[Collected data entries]
/-- An accepted command that places shares, or leaves the ledger as it is, and posts its effect waits with them placed. -/
theorem accepted_waits_placed {i : Instr} {sp : CmdSpec} {r : CmdRef} {s : State} (led : Option (List Share))
    (hex : exec i s = .next (runCmd sp r s)) (h : Accepted sp r s)
    (hact : ∀ t, (sp.body (cmdOf sp r s) s).act t = later (cmdOf sp r s) (setShares (led.getD t.sch.shares) t)) :
    Does i r s [] (setShares (led.getD s.sch.shares) (waiting sp r s)) := by
  refine accepted_waits_then (fun t => setShares (led.getD t.sch.shares) t) hex h
    (fun t => ⟨false, (hact t).trans (congrArg (fun u => ({ s := u } : Act)) (post_setShares _ _ t))⟩) (fun _ => setShares_host _ _)
    (fun t q => ?_)
  rw [q.sch]
  exact setShares_quiet _ q

/-- A class that nothing uses is stored at once (R140). -/
theorem qpDefineClass_act_unused {c : Cmd} {s : State} (h : classInUse s c.h.object = false) (t : State) :
    (qpDefineClassSpec.body c s).act t = { s := { t with qp := { t.qp with classes := tset [] t.qp.classes c.h.object c.p } } } :=
  if_neg (by simp [h])

/-- A class in use waits, with the problems that use it placed anew (R140). -/
theorem qpDefineClass_act_used {c : Cmd} {s : State} (h : classInUse s c.h.object = true) (t : State) :
    (qpDefineClassSpec.body c s).act t = later c (setShares ((classLedger s c.h.object c.p).getD t.sch.shares) t) := by
  refine (if_pos h).trans ?_
  rw [if_pos h]

/-- The length of the solution that qp.result answers: that of a group's class, `n`, where no solution is held (R151). -/
theorem resultLength_eq (y : List F32) (n : Nat) :
    (match y with
      | [] => n
      | x => x.length) = if y = [] then n else y.length := by
  cases y <;> rfl

/-- Settles O33: a class is stored at once, or waits where it is in use; qp.assign waits with its problems placed, and the others
complete. That qp.configure takes effect at once, and not at a cadence start, is log entry 53 of the model. -/
theorem qpCommandsComplete : Obligations.QpCommandsComplete := by
  intro r s
  refine ⟨fun _ => ⟨_, rfl⟩, fun _ => ⟨_, rfl⟩, fun _ => ⟨_, rfl⟩, fun _ => ⟨_, rfl⟩, fun _ => ⟨_, rfl⟩, fun _ => ⟨_, rfl⟩,
    ?_, ?_, ?_, ?_, ?_, ?_, ?_⟩
  · exact fun h hu => accepted_changes_qp
      (fun q => { q with classes := tset [] q.classes (objectOf r s) (payloadOf qpDefineClassSpec r s) }) rfl h (qpDefineClass_act_unused hu)
  · exact fun h hu => accepted_waits_placed _ rfl h (qpDefineClass_act_used hu)
  · exact fun h => accepted_changes_qp (fun q => { q with classes := tdrop q.classes (objectOf r s) }) rfl h (fun _ => rfl)
  · exact fun h => accepted_waits_placed _ rfl h (fun _ => rfl)
  · exact fun h => accepted_changes_qp (fun q => { q with reserve := u32 (payloadOf qpConfigureSpec r s) 0 }) rfl h (fun _ => rfl)
  · exact fun h => accepted_does rfl h (fun t q _ hh _ => ⟨rfl, rfl, rfl, congrArg HostSt.mb hh, congrArg HostSt.bar2 hh, q⟩)
  · intro h
    refine accepted_does rfl h (fun t q _ hh _ => ⟨rfl, rfl, ?_, congrArg HostSt.mb hh, congrArg HostSt.bar2 hh, q⟩)
    rw [← resultLength_eq]
    rfl

end Sys2Proof.Machine

namespace Sys2Proof.Machine

/-! The planning interval: what its rows read and write of predictive control. -/

theorem laneOf_congr {a b : State} (u : Nat) (h : a.qp = b.qp) : laneOf a u = laneOf b u := by unfold laneOf; rw [h]

theorem qpOf_congr {a b : State} (g : Nat) (h : a.qp = b.qp) : qpOf a g = qpOf b g := by unfold qpOf; rw [h]

theorem scenOf_congr {a b : State} (g j : Nat) (h : a.qp = b.qp) : scenOf a g j = scenOf b g j := by unfold scenOf; rw [qpOf_congr g h]

theorem qpOf_modQp_self (g : Nat) (f : QpGrp → QpGrp) (s : State) : qpOf (modQp g f s) g = f (qpOf s g) := by simp [modQp]

@[simp] theorem laneOf_modQp (g u : Nat) (f : QpGrp → QpGrp) (s : State) : laneOf (modQp g f s) u = laneOf s u := rfl

@[simp] theorem qpOf_setLane (g u : Nat) (l : Lane) (s : State) : qpOf (setLane u l s) g = qpOf s g := rfl

/-- Reading an element that a list has, after it is replaced. -/
theorem lget_lset_self {α : Type} (d v : α) : ∀ {l : List α} {i : Nat}, i < l.length → lget d (lset l i v) i = v
  | _ :: _, 0, _ => rfl
  | _ :: r, i + 1, h => lget_lset_self d v (l := r) (i := i) (Nat.lt_of_succ_lt_succ h)

/-- A scenario that the group has reads as changed. -/
theorem scenOf_modScen_self {g j : Nat} {s : State} (f : Scen → Scen) (h : j < (qpOf s g).scen.length) :
    scenOf (modScen g j f s) g j = f (scenOf s g j) := by
  unfold modScen
  rw [scenOf, qpOf_modQp_self]
  exact lget_lset_self _ _ h

/-! Assembly (R143). -/

/-- Every problem of every group that has posed some is assembled. -/
def assembleAll (s : State) : State :=
  forNat (List.range 16) (fun g t => if (qpOf t g).posed then forNat (List.range (qpOf t g).scen.length) (assembleScen g) t else t) s

theorem asmPhase_begins {s : State} (hc : s.cad.started = true) (hs : s.qp.snapAt = s.cad.planStart + 1) :
    asmPhase s = assembleAll (advanceTo (s.cad.planStart + planNs s / 8) s) := by
  unfold asmPhase
  rw [if_neg (by simp [hc, hs])]
  rfl

theorem asmPhase_early {s : State} (hs : s.qp.snapAt ≠ s.cad.planStart + 1) : asmPhase s = s := if_pos (by simp [hs])

theorem assembleAll_cad (s : State) : (assembleAll s).cad = s.cad :=
  (forNat_stays (msk := { sch := true, qp := true }) _ _ _ (fun g _ ht =>
    ite_stays _ (forNat_stays _ _ _ (fun j u hu => assembleScen_stays g j u hu rfl rfl) ht) ht) (.refl _ s)).cad.resolve_left Bool.false_ne_true

theorem assembleAll_time (s : State) : (assembleAll s).time = s.time :=
  (forNat_rest (msk := {}) _ _ _ (fun g _ ht =>
    ite_rest _ (forNat_rest _ _ _ (fun j u hu => assembleScen_rest g j u hu) ht) ht) (.refl _ s)).time.resolve_left Bool.false_ne_true

theorem asmPhase_cad {s : State} (hc : s.cad.started = true) (hs : s.qp.snapAt = s.cad.planStart + 1) : (asmPhase s).cad = s.cad := by
  rw [asmPhase_begins hc hs, assembleAll_cad, advanceTo_cad]

/-- The ASM phase is not before 12.5 % of the planning period (R143). -/
theorem asmPhase_now {s : State} (hc : s.cad.started = true) (hs : s.qp.snapAt = s.cad.planStart + 1)
    (ht : s.cad.planStart + planNs s / 8 < 2 ^ 64) : s.cad.planStart + planNs s / 8 ≤ now (asmPhase s) := by
  rw [asmPhase_begins hc hs, now_congr (assembleAll_time _)]
  exact now_advanceTo _ _ ht

/-! The lanes (R148, R149, R156). -/

/-- Starting a problem changes its lane at most. -/
theorem laneStart_cases (u cyc : Nat) (s : State) : laneStart u cyc s = s ∨ ∃ l, laneStart u cyc s = setLane u l s := by
  unfold laneStart
  dsimp only
  split
  · exact .inl rfl
  · split
    · exact .inr ⟨_, rfl⟩
    · exact .inl rfl

theorem laneStart_windowAt (u cyc : Nat) (s : State) : (laneStart u cyc s).qp.windowAt = s.qp.windowAt := by
  obtain h | ⟨l, h⟩ := laneStart_cases u cyc s <;> rw [h]
  rfl

/-- The lanes start in the window that this row opens; starting them moves neither the window nor the cadence (R149). -/
theorem laneWindow_opens {s : State} (hc : s.cad.started = true) (hs : s.qp.snapAt = s.cad.planStart + 1) (hw : windowOpen s = false) :
    windowOpen (laneWindow s) = true ∧ (laneWindow s).cad = s.cad := by
  unfold laneWindow
  rw [if_neg (by simp [hc, hs, hw])]
  extract_lets t _ s1
  have hcad : (forNat (List.range 64) (fun u v => laneStart u 0 v) s1).cad = s.cad :=
    forNat_sameCad _ _ _ (fun u v hv => laneStart_sameCad u 0 v hv) (advanceTo_cad t _)
  have hat : (forNat (List.range 64) (fun u v => laneStart u 0 v) s1).qp.windowAt = t :=
    (forNat_keeps (fun v : State => v.qp.windowAt) (fun u v => laneStart u 0 v) (fun u v => laneStart_windowAt u 0 v) (List.range 64) s1).trans
      (congrArg QpSt.windowAt (advanceTo_qp t _))
  refine ⟨?_, hcad⟩
  unfold windowOpen planNs
  rw [hcad, hat, hc]
  simp [t, planNs]

theorem laneWindow_early {s : State} (hs : s.qp.snapAt ≠ s.cad.planStart + 1) : laneWindow s = s := if_pos (by simp [hs])

theorem laneDone_idle {s : State} {u : Nat} (h : (laneOf s u).serv = none) (cyc : Nat) : laneDone u cyc s = none := by
  unfold laneDone
  rw [h]

theorem qpProblemDone_done {s v : State} {u : Nat} (hw : windowOpen s = true) (h : laneDone u (2 ^ 64) s = some v) :
    qpProblemDone u s = v := by
  unfold qpProblemDone
  rw [if_pos hw, h, Option.getD_some]
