-- ==== Sys2Proof/Machine/Codeword.lean ====
section
/-!
DEFINITION. The CRC generator, the parity accumulator and ENC_CW (40_codeword.md).
-/

namespace Sys2Proof.Machine

/-- `p <- arg & 0x1FFFFF` (40_codeword.md R120). -/
def payloadOf (arg : Word) : Payload := (arg &&& 0x1FFFFF#32).setWidth 21

/-- CRC_R as it starts: the payload shifted up by 10 (40_codeword.md R121). -/
def crcStart (p : Payload) : BitVec 31 := p.setWidth 31 <<< 10

/-- Step `i` of the division (40_codeword.md R122). -/
def crcStep (r : BitVec 31) (i : Nat) : BitVec 31 :=
  if r.getLsbD (30 - i) then r ^^^ (gen.setWidth 31 <<< (20 - i)) else r

/-- CRC_R after the 21 steps `i = 0, …, 20`, in that order (40_codeword.md R122). -/
def crcDivide (r : BitVec 31) : BitVec 31 := (List.range 21).foldl crcStep r

/-- The CRC: the low 10 bits after all steps (40_codeword.md R123). -/
def crcOf (p : Payload) : BitVec 10 := (crcDivide (crcStart p)).extractLsb' 0 10

/-- PAR: the XOR fold over the 31 bits of `p ++ crc`, `j = 30` down to 0 (40_codeword.md R124). -/
def parityOf (v : BitVec 31) : Bool :=
  (List.range 31).foldl (fun par j => par ^^ v.getLsbD (30 - j)) false

/-- The codeword is the concatenation of payload (31:11), CRC (10:1) and parity (0) (40_codeword.md R125, 30_encoding.md
R95). -/
def codeword (p : Payload) (crc : BitVec 10) (par : Bool) : Word := p ++ crc ++ BitVec.ofBool par

/-- `ENCODE(arg)` (40_codeword.md R126). -/
def encodeCw (arg : Word) : Word :=
  codeword (payloadOf arg) (crcOf (payloadOf arg)) (parityOf (payloadOf arg ++ crcOf (payloadOf arg)))

/-- ENC_CW's core step (40_codeword.md R128). -/
def encCwCore (s : State) : Host.Outcome State Fault Refusal :=
  .next { s with result := encodeCw s.payload }.finishCompute

/-- ENC_CW (40_codeword.md R128). -/
def execEncCw (s : State) : Host.Outcome State Fault Refusal :=
  perform .encCw noCheck id encCwCore s

end Sys2Proof.Machine
end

Prompt
What lines hold the string "congrArg"? Pick them out of the data.

Answer to the exercise
    (fun t => ⟨false, (hact t).trans (congrArg (fun u => ({ s := u } : Act)) (post_setShares _ _ t))⟩) (fun _ => setShares_host _ _)
  · exact fun h => accepted_does rfl h (fun t q _ hh _ => ⟨rfl, rfl, rfl, congrArg HostSt.mb hh, congrArg HostSt.bar2 hh, q⟩)
    refine accepted_does rfl h (fun t q _ hh _ => ⟨rfl, rfl, ?_, congrArg HostSt.mb hh, congrArg HostSt.bar2 hh, q⟩)
      (congrArg QpSt.windowAt (advanceTo_qp t _))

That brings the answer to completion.